What you are asked to do: Go to the line in the data below that contains "i) 0x000006 0x0000FF". Write it out exactly, along with every later line through the last, and nothing else.

Material provided:

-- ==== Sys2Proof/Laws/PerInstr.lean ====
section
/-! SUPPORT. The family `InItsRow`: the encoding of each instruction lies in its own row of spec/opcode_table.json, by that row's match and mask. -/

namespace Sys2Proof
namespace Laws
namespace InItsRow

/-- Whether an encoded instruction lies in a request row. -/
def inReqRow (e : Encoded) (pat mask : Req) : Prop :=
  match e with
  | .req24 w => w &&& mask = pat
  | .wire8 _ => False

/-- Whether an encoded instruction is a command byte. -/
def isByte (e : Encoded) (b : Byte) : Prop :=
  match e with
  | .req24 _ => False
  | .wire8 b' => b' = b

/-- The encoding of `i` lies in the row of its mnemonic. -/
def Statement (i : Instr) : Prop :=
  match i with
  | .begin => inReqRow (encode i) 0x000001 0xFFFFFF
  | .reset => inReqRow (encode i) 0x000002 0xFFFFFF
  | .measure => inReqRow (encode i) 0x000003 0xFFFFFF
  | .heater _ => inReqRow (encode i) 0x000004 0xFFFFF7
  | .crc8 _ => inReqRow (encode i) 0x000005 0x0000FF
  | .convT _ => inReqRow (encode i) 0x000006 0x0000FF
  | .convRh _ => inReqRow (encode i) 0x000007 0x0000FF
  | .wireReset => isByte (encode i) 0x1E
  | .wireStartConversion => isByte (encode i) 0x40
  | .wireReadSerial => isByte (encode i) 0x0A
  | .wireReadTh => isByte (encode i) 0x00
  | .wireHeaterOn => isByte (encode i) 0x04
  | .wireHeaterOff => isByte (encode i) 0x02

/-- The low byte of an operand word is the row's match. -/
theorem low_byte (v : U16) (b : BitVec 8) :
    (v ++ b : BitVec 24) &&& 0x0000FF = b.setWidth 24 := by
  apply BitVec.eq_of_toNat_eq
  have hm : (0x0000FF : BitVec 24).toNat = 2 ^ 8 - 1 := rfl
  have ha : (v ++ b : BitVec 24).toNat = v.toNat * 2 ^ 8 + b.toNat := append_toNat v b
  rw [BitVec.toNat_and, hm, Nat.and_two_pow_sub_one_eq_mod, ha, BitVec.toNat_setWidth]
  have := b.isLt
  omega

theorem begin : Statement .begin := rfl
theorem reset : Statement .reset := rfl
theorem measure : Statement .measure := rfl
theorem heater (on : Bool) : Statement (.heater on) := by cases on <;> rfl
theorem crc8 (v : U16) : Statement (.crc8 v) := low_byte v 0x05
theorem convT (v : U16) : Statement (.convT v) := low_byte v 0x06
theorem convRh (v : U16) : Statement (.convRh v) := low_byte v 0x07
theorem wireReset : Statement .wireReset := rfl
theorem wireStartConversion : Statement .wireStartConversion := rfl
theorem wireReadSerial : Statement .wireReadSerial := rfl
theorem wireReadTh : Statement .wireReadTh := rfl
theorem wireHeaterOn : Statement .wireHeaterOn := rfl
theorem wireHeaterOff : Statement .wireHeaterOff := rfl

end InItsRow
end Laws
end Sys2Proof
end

Output of the task:
  | .convT _ => inReqRow (encode i) 0x000006 0x0000FF
  | .convRh _ => inReqRow (encode i) 0x000007 0x0000FF
  | .wireReset => isByte (encode i) 0x1E
  | .wireStartConversion => isByte (encode i) 0x40
  | .wireReadSerial => isByte (encode i) 0x0A
  | .wireReadTh => isByte (encode i) 0x00
  | .wireHeaterOn => isByte (encode i) 0x04
  | .wireHeaterOff => isByte (encode i) 0x02

/-- The low byte of an operand word is the row's match. -/
theorem low_byte (v : U16) (b : BitVec 8) :
    (v ++ b : BitVec 24) &&& 0x0000FF = b.setWidth 24 := by
  apply BitVec.eq_of_toNat_eq
  have hm : (0x0000FF : BitVec 24).toNat = 2 ^ 8 - 1 := rfl
  have ha : (v ++ b : BitVec 24).toNat = v.toNat * 2 ^ 8 + b.toNat := append_toNat v b
  rw [BitVec.toNat_and, hm, Nat.and_two_pow_sub_one_eq_mod, ha, BitVec.toNat_setWidth]
  have := b.isLt
  omega

theorem begin : Statement .begin := rfl
theorem reset : Statement .reset := rfl
theorem measure : Statement .measure := rfl
theorem heater (on : Bool) : Statement (.heater on) := by cases on <;> rfl
theorem crc8 (v : U16) : Statement (.crc8 v) := low_byte v 0x05
theorem convT (v : U16) : Statement (.convT v) := low_byte v 0x06
theorem convRh (v : U16) : Statement (.convRh v) := low_byte v 0x07
theorem wireReset : Statement .wireReset := rfl
theorem wireStartConversion : Statement .wireStartConversion := rfl
theorem wireReadSerial : Statement .wireReadSerial := rfl
theorem wireReadTh : Statement .wireReadTh := rfl
theorem wireHeaterOn : Statement .wireHeaterOn := rfl
theorem wireHeaterOff : Statement .wireHeaterOff := rfl

end InItsRow
end Laws
end Sys2Proof
end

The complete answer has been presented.